Theorem 2. CAUCHY’S MEAN-VALUE FORMULA. Assume $$f(x)$$ and $$g(x)$$ are continuous on $$[a,b]$$ and are differentiable on $$(a,b)$$. Then there exists at least one point $$c$$ in $$(a,b)$$ such that $f^\prime(c)\left[g(b)-g(a)\right]=g^\prime(c)\left[f(b)-f(a)\right].$ If $$g^\prime(c)\neq0$$ and $$g(a)\neq g(b)$$, this is equivalent to: $\frac{f(b)-f(a)}{g(b)-g(a)}=\frac{f^\prime(c)}{g^\prime(c)}.$

Show the proof …

Similar to the proof of the Mean-Value theorem, we define a new function: $h(x)=f(x)\left[g(b)-g(a)\right]-g(x)\left[f(b)-f(a)\right].$ Because $$f(x)$$ and $$g(x)$$ are both continuous in $$[a,b]$$ and differentiable in $$(a,b)$$, and $$g(b)-g(a)$$ and $$f(b)-f(a)$$ are just two numbers, it follows from Theorem 1 in Section on Continuity and Theorem 2 in Section on Differentiation Rules that $$h(x)$$ is also continuous on $$[a,b]$$ and differentiatiable on $$(a,b)$$. We note that $h(a)=h(b)=f(a)[g(b)-g(a)]-g(a)[f(b)-f(a)]=f(a)g(b)-f(b)g(a).$ Therefore, the conditions of Rolle’s theorem are satisfied.
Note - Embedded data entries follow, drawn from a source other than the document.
-- ==== Sys2Proof/Machine/Step.lean ====
section
/-! DEFINITION. One step: one turn of one agent (R9). -/

namespace Sys2Proof.Machine

/-- The step: the agent whose turn it is takes it. -/
def step (s : State) : Host.Outcome State Fault Refusal := turn s.nextAgent s.beginTurn

/-- The state in which the next step completes the command whose word is `w` (R120, R122): the word is in CMD, BUSY is 1 and
the ENGINE has the turn. A word wider than a command word is none, and nothing changes (log 3). -/
def State.withFetchWord (s : State) (nbits w : Nat) : State :=
  match tableWord nbits w with
  | some v => s.inFlight v
  | none => s

end Sys2Proof.Machine
end

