theorem witness_EngineTurnCompletesTheDecodedCommand :
    ((busyWith 0x00000020).schedule.head? = some .engine ∨ (busyWith 0x00000020).schedule = []) ∧
    (busyWith 0x00000020).status.busy = true ∧ decode (busyWith 0x00000020).cmd = .ok .subb := by decide
theorem witness_EngineTurnCompletesTheDecodedCommand_scheduled :
    ({ busyWith 0x00000020 with schedule := [.engine] }.schedule.head? = some .engine) ∧
    ({ State.reset with schedule := [.engine] }.schedule.head? = some .engine) ∧ State.reset.status.busy = false := by decide
theorem witness_IllegalWordOnlyRecordsIllegalCommand :
    { busyWith 0x00000100 with schedule := [.engine] }.schedule.head? = some .engine ∧
    (busyWith 0x00000100).status.busy = true ∧ decode (busyWith 0x00000100).cmd = .error .reservedBitSet := by decide
theorem witness_IdleCmdWriteIsAccepted :
    State.reset.status.busy = false ∧ (hosting State.reset (.bus (.wr 0 0xFF))).program = .bus (.wr 0 0xFF) :: [] := by decide
-- writable 0, 1, 4, 11, 16, 23; not writable 2, 3, 12, 15, 24, 64, 123, 1023
theorem witness_WriteWhileBusyIsDroppedAndRecorded :
    (busyWith 8).status.busy = true ∧ (hosting (busyWith 8) (.bus (.wr 23 1))).program = .bus (.wr 23 1) :: [] ∧
    [0, 1, 4, 11, 16, 23].all writableIndex = true ∧
    [2, 3, 12, 15, 24, 64, 123, 1023].all (fun n => !writableIndex n) = true := by decide
theorem witness_IdleWritesStoreOnlyTheirWord :
    State.reset.status.busy = false ∧ (hosting State.reset (.bus (.wr 7 1))).program = .bus (.wr 7 1) :: [] ∧
    (4#10).toNat = 4 + (0 : Fin 4).val ∧ (7#10).toNat = 4 + (3 : Fin 4).val ∧ (8#10).toNat = 8 + (0 : Fin 4).val ∧
    (11#10).toNat = 8 + (3 : Fin 4).val ∧ (16#10).toNat = 16 + (0 : Fin 8).val ∧ (23#10).toNat = 16 + (7 : Fin 8).val ∧
    writableIndex (12#10).toNat = false ∧ writableIndex (1023#10).toNat = false := by decide
theorem witness_StatusWriteClearsOnlyTheErrorRecord :
    (hosting State.reset (.bus (.wr 1 4))).program = .bus (.wr 1 4) :: [] ∧ (4#32).getLsbD 2 = true ∧
    (0xFFFFFFFB#32).getLsbD 2 = false ∧ State.reset.status.busy = false ∧ (busyWith 8).status.busy = true := by decide
theorem witness_IdleReadsReturnTheWindow :
    State.reset.status.busy = false ∧ (hosting State.reset (.bus (.rd 123))).program = .bus (.rd 123) :: [] := by decide
theorem witness_BusyReadsDrawExactlyTheDestinations :
    (busyWith 0x00000001).status.busy = true ∧
    (hosting (busyWith 0x00000001) (.bus (.rd 123))).program = .bus (.rd 123) :: [] ∧
    decode (busyWith 0x00000001).cmd = .ok (.keyexp 0) ∧
    drawnIndex (.keyexp 0) 64 = true ∧ drawnIndex (.keyexp 0) 123 = true ∧ drawnIndex (.keyexp 0) 63 = false ∧
    drawnIndex (.keyexp 0) 124 = false ∧ drawnIndex (.keyexp 0) 1 = false ∧
    decode (busyWith 0x00000100).cmd = .error .reservedBitSet := by decide
theorem witness_WaitEndsExactlyWhenNoCommandIsInFlight :
    (hosting (busyWith 8) (.bus .wait)).program = .bus .wait :: [] := by decide

theorem witness_PlatformAccessesMapOrStop_index :
    Config.aesBase + 4092 = Config.aesBase + 4 * (1023#10).toNat ∧
    (hosting State.reset (.platformRd (Config.aesBase + 4092) 4)).program = .platformRd (Config.aesBase + 4092) 4 :: [] ∧
    (hosting State.reset (.platformWr Config.aesBase 4 7)).program = .platformWr Config.aesBase 4 7 :: [] :=
  ⟨rfl, rfl, rfl⟩
theorem witness_PlatformAccessesMapOrStop_stops (v : Word) :
    (hosting State.reset (.platformWr (Config.aesBase + 4096) 4 v)).program =
      .platformWr (Config.aesBase + 4096) 4 v :: [] ∧
    Config.aesBase + 4096 ≤ Config.aesBase + 4096 ∧
    (Config.aesBase ≤ Config.aesBase + 4095 ∧ Config.aesBase + 4095 < Config.aesBase + 4096 ∧
      (Config.aesBase + 4095 - Config.aesBase) % 4 ≠ 0 ∧ (2 : Nat) ≠ 4) :=
  ⟨rfl, Nat.le_refl _, by omega⟩

theorem witness_EveryCommandInFlightCompletes :
    { hosting (busyWith 8) (.bus .wait) with schedule := [.host, .host] }.status.busy = true ∧
    ∀ op ∈ (hosting (busyWith 8) (.bus .wait)).program, op.isBus = true := by decide
theorem witness_EveryCommandInFlightCompletes_no_reset :
    ∀ h : Bool, Agent.reset h ∉ ({ busyWith 8 with schedule := [.host, .host] } : State).schedule := by decide
theorem witness_HostTurnsKeepTheCommandInFlight :
    (busyWith 8).status.busy = true ∧ (nextOf (hostTurn (hosting (busyWith 8) (.bus (.wr 4 1))))).isSome = true := by decide
theorem witness_ResetTurnZeroesEveryRegister :
    { busyWith 8 with schedule := [.reset false] }.schedule = .reset false :: [] ∧
    { hosting (busyWith 8) (.bus (.rd 4)) with schedule := [.reset true] }.schedule = .reset true :: [] ∧
    (hosting (busyWith 8) (.bus (.rd 4))).program = .bus (.rd 4) :: [] ∧
    (hosting (busyWith 8) (.bus (.wr 4 1))).program = .bus (.wr 4 1) :: [] := by decide
-- an address just outside the window reaches no word index
theorem witness_ResetTurnZeroesEveryRegister_no_access :
    (hosting (busyWith 8) (.platformRd (Config.aesBase + 4096) 4)).program =
      .platformRd (Config.aesBase + 4096) 4 :: [] ∧
    ∀ b, (HostOp.platformRd (Config.aesBase + 4096) 4).onBus ≠ .next b := by
  refine ⟨rfl, fun b => ?_⟩
  simp [HostOp.onBus, platformIndex]
theorem witness_FirstErrorIsKept :
    State.reset.status.err = false ∧ (State.reset.record .busyWrite).status.err = true := by decide
theorem witness_CommandsWithoutTheirRoundKeyOnlyRecordIt :
    State.reset.status.kvalid = false ∧ ready.status.kvalid = true ∧ ready.status.nr.toNat < (11#4).toNat := by decide
theorem witness_ErrorRecordEndsOnlyByClearOrReset :
    (nextOf (step (hosting (State.reset.record .busyWrite) (.bus (.wr 1 4))))).isSome = true ∧
    (hosting (State.reset.record .busyWrite) (.bus (.wr 1 4))).status.err = true := by decide
theorem witness_KeyexpExpandsTheKey :
    ((2#2 = 0 ∧ 8 = 4 ∧ 14 = 10) ∨ (2#2 = 1 ∧ 8 = 6 ∧ 14 = 12) ∨ (2#2 = 2 ∧ 8 = 8 ∧ 14 = 14)) ∧
    (59 : Fin 60).val < 4 * (14 + 1) ∧ (58 : Fin 60).val + 1 = (59 : Fin 60).val ∧
    (51 : Fin 60).val + 8 = (59 : Fin 60).val ∧ 4 * (10 + 1) ≤ (44 : Fin 60).val := by decide
theorem witness_HostTurnPerformsTheNextOperation :
    ({ busyWith 8 with schedule := [.host] } : State).schedule.head? = some .host ∧
    State.reset.schedule = [] ∧ State.reset.status.busy = false := by decide
theorem witness_KeyexpIgnoresKeyWordsAboveNk :
    keyShape 0 = some (4, 10) ∧
    ∀ j : Fin 8, j.val < 4 → (#v[0, 0, 0, 0, 5, 6, 7, 8] : Vector Word 8)[j] = State.reset.key[j] := by decide
theorem witness_AddrkXorsTheRoundKey :
    ready.status.kvalid = true ∧ ready.status.nr.toNat ≤ 14 ∧ (10#4).toNat ≤ ready.status.nr.toNat ∧
    (43 : Fin 60).val = 4 * (10#4).toNat + (3 : Fin 4).val := by decide
theorem witness_ready_has_a_schedule : ready.status.kvalid = true ∧ ready.status.seq = false := by decide
theorem witness_BlockAndEcbCommandsTransformData : ready.status.kvalid = true := by decide
theorem witness_BlockCommandsAreTheirElementaryCommands : ready.status.kvalid = true := by decide
theorem witness_CbcCommandsChainTheCiphertext : ready.status.kvalid = true ∧ ready.chainingValue = ramp := by decide
theorem witness_CfbCommandsChainTheCiphertext : ready.status.kvalid = true ∧ ready.chainingValue = ramp := by decide
theorem witness_GftabAgreesWithGfmul : (5#3).toNat ≤ 5 ∧ 5 < (6#3).toNat := by decide
theorem witness_GfMulObeysTheFieldLaws : (0x53#8) ≠ 0 ∧ gfMul 0x53 0xCA = 1 := by decide
theorem witness_SboxIsTheAffineImageOfTheInverse : gfMul 0x53 0xCA = 1 ∧ sbox 0x53 = 0xED := by decide
theorem witness_SequencesObeyTheModeEquations : ready.status.kvalid = true := by decide
theorem witness_DecryptedSequencesAreTheInput :
    ready.status.kvalid = true ∧ ({ ready with chain := ramp, status := { ready.status with seq := true } } : State).chainingValue =
      ready.chainingValue := by decide
theorem witness_ChangedCiphertextSpoilsTwoBlocks :
    ready.status.kvalid = true ∧ 1 < [plain, ramp, plainB].length ∧
    ∃ j : Fin 4, (#v[0x80000000, 0, 0, 0] : Group128)[j] ≠ 0 := by decide
theorem witness_EveryStepKeepsTheInvariant :
    ready.Inv ∧ (nextOf (step (ready.withFetchWord 32 0x00000003))).isSome = true := by decide
theorem witness_CommandsWriteOnlyTheirDestinations :
    decode 0x00000003 = .ok .seqend ∧ drawnIndex .seqend 7 = false ∧ drawnIndex .seqend 16 = false ∧
    decode 0x00000004 = .error .undefinedOpcode := by decide
theorem witness_RegistersChangeOnlyByTheirWriters :
    (nextOf (step (hosting State.reset (.bus (.wr 16 1))))).map (fun t => t.windowWords.getD 16 0) = some 1 ∧
    State.reset.windowWords.getD 16 0 = 0 ∧ (16#10).toNat ≠ 1 := by decide
theorem witness_StatusFieldsChangeOnlyByTheirWriters :
    (nextOf (step (hosting State.reset (.bus (.wr 0 2))))).map (·.status.busy) = some true ∧
    (nextOf (step (State.reset.withFetchWord 32 0x00000002))).map (fun t => (t.status.busy, t.status.seq)) =
      some (false, true) := by decide

end Sys2Proof.Tests
end

section
/-! Whose turn a step is, read from the schedule, and what the HOST's turn then is. -/

namespace Sys2Proof.Machine

/-- R9: the first entry of a schedule has the turn. -/
theorem State.nextAgent_of_head? {s : State} {a : Agent} (h : s.schedule.head? = some a) : s.nextAgent = a := by
  obtain ⟨rest, hs⟩ := List.head?_eq_some_iff.mp h
  rw [State.nextAgent, hs]

/-- With no turn scheduled and no command in flight, the HOST has the turn (log 4). -/
theorem State.nextAgent_of_idle {s : State} (hs : s.schedule = []) (hb : s.status.busy = false) :
    s.nextAgent = .host := by
  simp [State.nextAgent, hs, hb]

/-- The step of a state in which the HOST has the turn is the HOST's turn (R9). -/
theorem step_host {s : State} (h : s.nextAgent = .host) : step s = hostTurn s.beginTurn := by
  rw [step, h, turn]

/-- Settles O56: the HOST has the turn in both cases of the premise, by its entry or by default. -/
theorem hostTurnPerformsTheNextOperation : Obligations.HostTurnPerformsTheNextOperation := by
  intro s h
  have hhost : s.nextAgent = .host := by
    rcases h with hhead | ⟨hempty, hidle⟩
    · exact State.nextAgent_of_head? hhead
    · exact State.nextAgent_of_idle hempty hidle
  exact step_host hhost

end Sys2Proof.Machine
end

section
/-! The window by register name: the word at an index, the one index of each named register, and the two readings of R121
and R124 (by register and by index) as one. -/

namespace Sys2Proof.Machine

/-- The word at index `n` of the window is the register that the register map names there (R51, R52). -/
theorem State.windowWords_getD (s : State) (n : Nat) : s.windowWords.getD n 0 = s.readReg (regAtNat n) := by
  rw [List.getD_eq_getElem?_getD, State.windowWords]
  simp only [List.getElem?_append, List.getElem?_replicate, List.length_append, List.length_cons, List.length_nil,
    Vector.length_toList, List.length_replicate]
  fun_cases regAtNat n
  case case1 | case2 | case3 | case4 => subst n; rfl
  all_goals simp (disch := omega) only [if_pos, if_neg, State.readReg]
  case case5 | case6 | case7 | case8 | case10 => simp (disch := omega)
  case case9 => rfl
  case case11 => split <;> rfl

/-- The register map has one index for each named register (R51, R106). -/
theorem regIndex_regAt {a : WindowIndex} (h : regAt a ≠ .reserved) : regIndex (regAt a) = some a := by
  revert h
  rw [regAt]
  fun_cases regAtNat a.toNat <;> simp [regIndex] <;> bv_omega

/-- Two indices of the same named register are one. -/
theorem eq_of_regAt_eq {a b : WindowIndex} (h : regAt a = regAt b) (ha : regAt a ≠ .reserved) : a = b :=
  Option.some.inj ((regIndex_regAt ha).symm.trans (h ▸ regIndex_regAt (h ▸ ha)))

/-- STATUS stands at index 1 only (R51). -/
theorem eq_one_of_regAt_status {a : WindowIndex} (h : regAt a = .status) : a = 1 :=
  eq_of_regAt_eq (h.trans (by decide)) (by simp [h])

/-- CMD stands at index 0 only (R51). -/
theorem eq_zero_of_regAt_cmd {a : WindowIndex} (h : regAt a = .cmd) : a = 0 :=
  eq_of_regAt_eq (h.trans (by decide)) (by simp [h])

/-- R121's writable indices are those of the writable registers. -/
theorem writableIndex_eq_regWritable (n : Nat) : writableIndex n = regWritable (regAtNat n) := by
  rw [writableIndex]
  fun_cases regAtNat n <;> simp [regWritable] <;> omega

/-- A set of destinations as index ranges of the register map (R51, R124). -/
theorem regIn_regAtNat (ds : List Dest) (n : Nat) :
    regIn ds (regAtNat n) =
      ((decide (n = 2) && ds.contains .res) || (decide (4 ≤ n ∧ n ≤ 7) && ds.contains .data) ||
        (decide (8 ≤ n ∧ n ≤ 11) && ds.contains .iv) || (decide (12 ≤ n ∧ n ≤ 15) && ds.contains .chain) ||
        (decide (64 ≤ n ∧ n ≤ 123) && ds.contains .rk)) := by
  fun_cases regAtNat n <;>
    simp (disch := omega) only [regIn, decide_eq_true, decide_eq_false, Bool.true_and, Bool.false_and, Bool.or_false,
      Bool.false_or]

/-- R124's destination sets, by register and by index. -/
theorem drawnIndex_eq_regIn (i : Instr) (n : Nat) : drawnIndex i n = regIn (destSet i) (regAtNat n) := by
  rw [regIn_regAtNat]
  cases i with
  | seqend => simp [drawnIndex, destSet, Bool.or_comm]
  | _ => simp [drawnIndex, destSet]

end Sys2Proof.Machine
end

section
/-! Everything a command, and everything a step, can do to the state, as two relations with one constructor per way. -/

namespace Sys2Proof.Machine

/-! ## Commands -/

/-- What each command can do to a state, with the destination set (R124) that allows it. -/
inductive CommandEffect (s : State) : Instr → State → Prop
  /-- NOP (R129). -/
  | nothing : CommandEffect s .nop s
  /-- A refused command leaves its error and nothing else (R254). -/
  | error {i : Instr} {e : ErrCode} (he : e ≠ .noError) : CommandEffect s i (s.record e)
  /-- KEYEXP of a key length (R176). -/
  | schedule {klen : BitVec 2} {nk nr : Nat} (h : keyShape klen = some (nk, nr)) :
      CommandEffect s (.keyexp klen)
        ((s.setRk (rkOfWords (expand (keyWords s.key nk) nk nr))).setStatus (s.status.validSchedule klen nr))
  /-- KEYEXP of the reserved key length (R177). -/
  | noSchedule {klen : BitVec 2} :
      CommandEffect s (.keyexp klen) (((s.setRk rkZero).setStatus s.status.noSchedule).record .unsupportedKeyLength)
  /-- SEQINIT (R220). -/
  | openSequence : CommandEffect s .seqinit ((s.setChain s.iv).setStatus (s.status.setSeq true))
  /-- SEQEND (R221). -/
  | closeSequence : CommandEffect s .seqend
      (((s.setChain zeroGroup).setIv zeroGroup).setStatus (s.status.setSeq false))
  /-- A command that transforms DATA in place (R21). -/
  | data {i : Instr} (h : destSet i = [.data]) (g : Group128) : CommandEffect s i (s.setData g)
  /-- A CBC or CFB command, which leaves the sequence open (R222 to R228). -/
  | chain {i : Instr} (h : destSet i = [.data, .chain, .seq]) (g c : Group128) :
      CommandEffect s i (((s.setStatus (s.status.setSeq true)).setData g).setChain c)
  /-- A byte command (R26). -/
  | byte {i : Instr} (h : destSet i = [.res]) (b : Byte) : CommandEffect s i (s.setRes (zext32 b))
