/-- The running hold timer: ms left, and the µs already counted of the ms in progress (R59, R133). -/
structure HoldTimer where
  ms : BitVec 16
  us : Nat
  deriving DecidableEq, Repr

/-- The forced command taken and not yet completed, if any (R75, R95): pending until it acts, then acting. -/
inductive Forced
  | noForced
  | commitPending
  | commitActing
  | abortPending
  | abortActing
  deriving DecidableEq, Repr

/-- The Journal Engine. -/
structure JournalEngine where
  journal : JournalState
  /-- Region base (R41). -/
  base : Addr
  /-- Size code (R41); `none` is NONE. -/
  size : Option (Fin 11)
  policy : Policy
  holdLimit : BitVec 16
  epoch : EpochState
  curEpoch : EpochNo
  nextEpoch : EpochNo
  nextSeq : Seq
  openSeq : Seq
  /-- Live count (R49). -/
  live : Nat
  /-- Mark Stack, bottom first (R67). -/
  marks : List Seq
  /-- Generation (R82). -/
  gen : BitVec 16
  hold : Option HoldTimer
  forced : Forced
  /-- Last forced outcome (R76); `none` is NO_RESULT. -/
  lastForced : Option CmdOutcome
  replay : Option Replay
  scan : Scan
  lastScan : ScanResult
  task : Task
  deriving DecidableEq, Repr

/-! ### Touched-Block Filter -/

/-- A valid entry of the Touched-Block Filter with its index (R79). -/
structure TouchedEntry where
  index : Nat
  block : BlockNo
  gen : BitVec 16
  deriving DecidableEq, Repr

/-! ### Downstream Port and Downstream Arbiter -/

/-- The three requesters (section 1.5). -/
inductive Requester
  | readPath
  | engine
  | memPath
  deriving DecidableEq, Repr

/-- A word operation as it is requested (R15), with the upstream address and window of the transaction or entry it
serves, where there is one (R18). -/
structure WordReq where
  dir : Direction
  addr : Addr
  data : Word
  lanes : Lanes
  upAddr : Option Addr
  win : Option WindowNo
  deriving DecidableEq, Repr

/-- The word operation on the memory bus: who owns it, when it started and its deadline in µs (R16), and whether a
soft reset has cut it off from its requester (R23). -/
structure BusOp where
  who : Requester
  req : WordReq
  start : Word
  limit : Byte
  orphan : Bool
  deriving DecidableEq, Repr

/-- The Downstream Port and its arbiter: the operation on the bus, the response timeout (R16), the waiting requests
(R19) and the two counts (R21). -/
structure DownstreamPort where
  op : Option BusOp
  timeout : Byte
  readReq : Option WordReq
  engReq : Option WordReq
  memReq : Option WordReq
  readCount : Nat
  waitCount : Nat
  deriving DecidableEq, Repr

/-! ### Watch Filters -/

/-- A filter's direction (R115). -/
inductive FilterDir
  | read
  | write
  | either
  deriving DecidableEq, Repr

/-- A filter's outcome selector (R115). -/
inductive Selector
  | any
  | okay
  | fault
  deriving DecidableEq, Repr

/-- A filter record (R115). -/
structure FilterRecord where
  enabled : Bool
  dir : FilterDir
  low : Addr
  high : Addr
  mask : Word
  value : Word
  selector : Selector
  gated : Bool
  actCapture : Bool
  actAttn : Bool
  actOpenGate : Bool
  actCloseGate : Bool
  deriving DecidableEq, Repr

/-- The power-on value of a filter record (R115). -/
def FilterRecord.zero : FilterRecord :=
  { enabled := false, dir := .read, low := 0, high := 0, mask := 0, value := 0, selector := .any, gated := false,
    actCapture := false, actAttn := false, actOpenGate := false, actCloseGate := false }

/-- The capture gate (R120). -/
inductive Gate
  | opened
  | closed
  deriving DecidableEq, Repr

/-- The Watch Filters. -/
structure WatchFilters where
  records : Vector FilterRecord 8
  gate : Gate
  /-- Sticky filter attention flags, flag n in bit n (R123). -/
  flags : BitVec 8
  deriving DecidableEq, Repr

/-! ### Capture Buffer -/

/-- A stored capture record (R124). -/
structure CaptureRecord where
  seq : BitVec 16
  time : Word
  dir : Direction
  addr : Addr
  lanes : Lanes
  /-- The data, where present. -/
  data : Option Word
  outcome : TxnOutcome
  win : Option WindowNo
  epochNo : EpochNo
  epochState : EpochState
  /-- Matched filters, filter n in bit n. -/
  matched : BitVec 8
  deriving DecidableEq, Repr

/-- The capture threshold (R130). -/
inductive Threshold
  | each
  | half
  | full
  deriving DecidableEq, Repr

/-- The Capture Buffer, oldest record first. -/
structure CaptureBuffer where
  fifo : List CaptureRecord
  staging : Option CaptureRecord
  overrun : Bool
  nextSeq : BitVec 16
  threshold : Threshold
  deriving DecidableEq, Repr

/-! ### Error Log -/

/-- An Error Log entry (R134). -/
structure ErrEntry where
  kind : ErrKind
  /-- The qualifier of a DS_TIMEOUT. -/
  qual : Option Direction
  upAddr : Option Addr
  dnAddr : Option Addr
  win : Option WindowNo
  epoch : EpochNo
  time : Word
  deriving DecidableEq, Repr

/-- The Error Log, oldest entry first (R135), and the last-failing downstream address (R139). -/
structure ErrorLog where
  entries : List ErrEntry
  overflow : Bool
  lost : BitVec 8
  lastFail : Addr
  deriving DecidableEq, Repr

/-! ### Event Counters -/

/-- An Event Counter (R140); a qualifier of `none` is ANY. -/
structure Counter where
  event : Event
  qual : Option WindowNo
  enabled : Bool
  value : Word
  saturated : Bool
  deriving DecidableEq, Repr

/-- The power-on value of a counter (R143). -/
def Counter.zero : Counter := { event := .upRead, qual := none, enabled := false, value := 0, saturated := false }

/-! ### Management Port -/

/-- The outcome of the last memory-path operation (R150). -/
inductive MemOutcome
  | ok
  | error
  | timeout
  deriving DecidableEq, Repr

/-- What the part returned in the last frame: its status, if it gave one, and every byte it returned on MSDO, those of the
header's three bytes first (R144 to R146). -/
structure FrameReply where
  status : Option Status
  bytes : List Byte
  deriving DecidableEq, Repr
Applying Rolle’s theorem to $$h(x)$$, we find that for some $$c$$ in $$(a,b)$$, we have $h'(c)=f^\prime(c)\left[g(b)-g(a)\right]-g^\prime(c)\left[f(b)-f(a)\right]=0,$ or $f^\prime(c)\left[g(b)-g(a)\right]=g^\prime(c)\left[f(b)-f(a)\right].$

• Notice that the Mean-Value Theorem (Lagrange’s theorem) is the special case of Cauchy’s Mean-Value Formula when $$g(x)=x$$.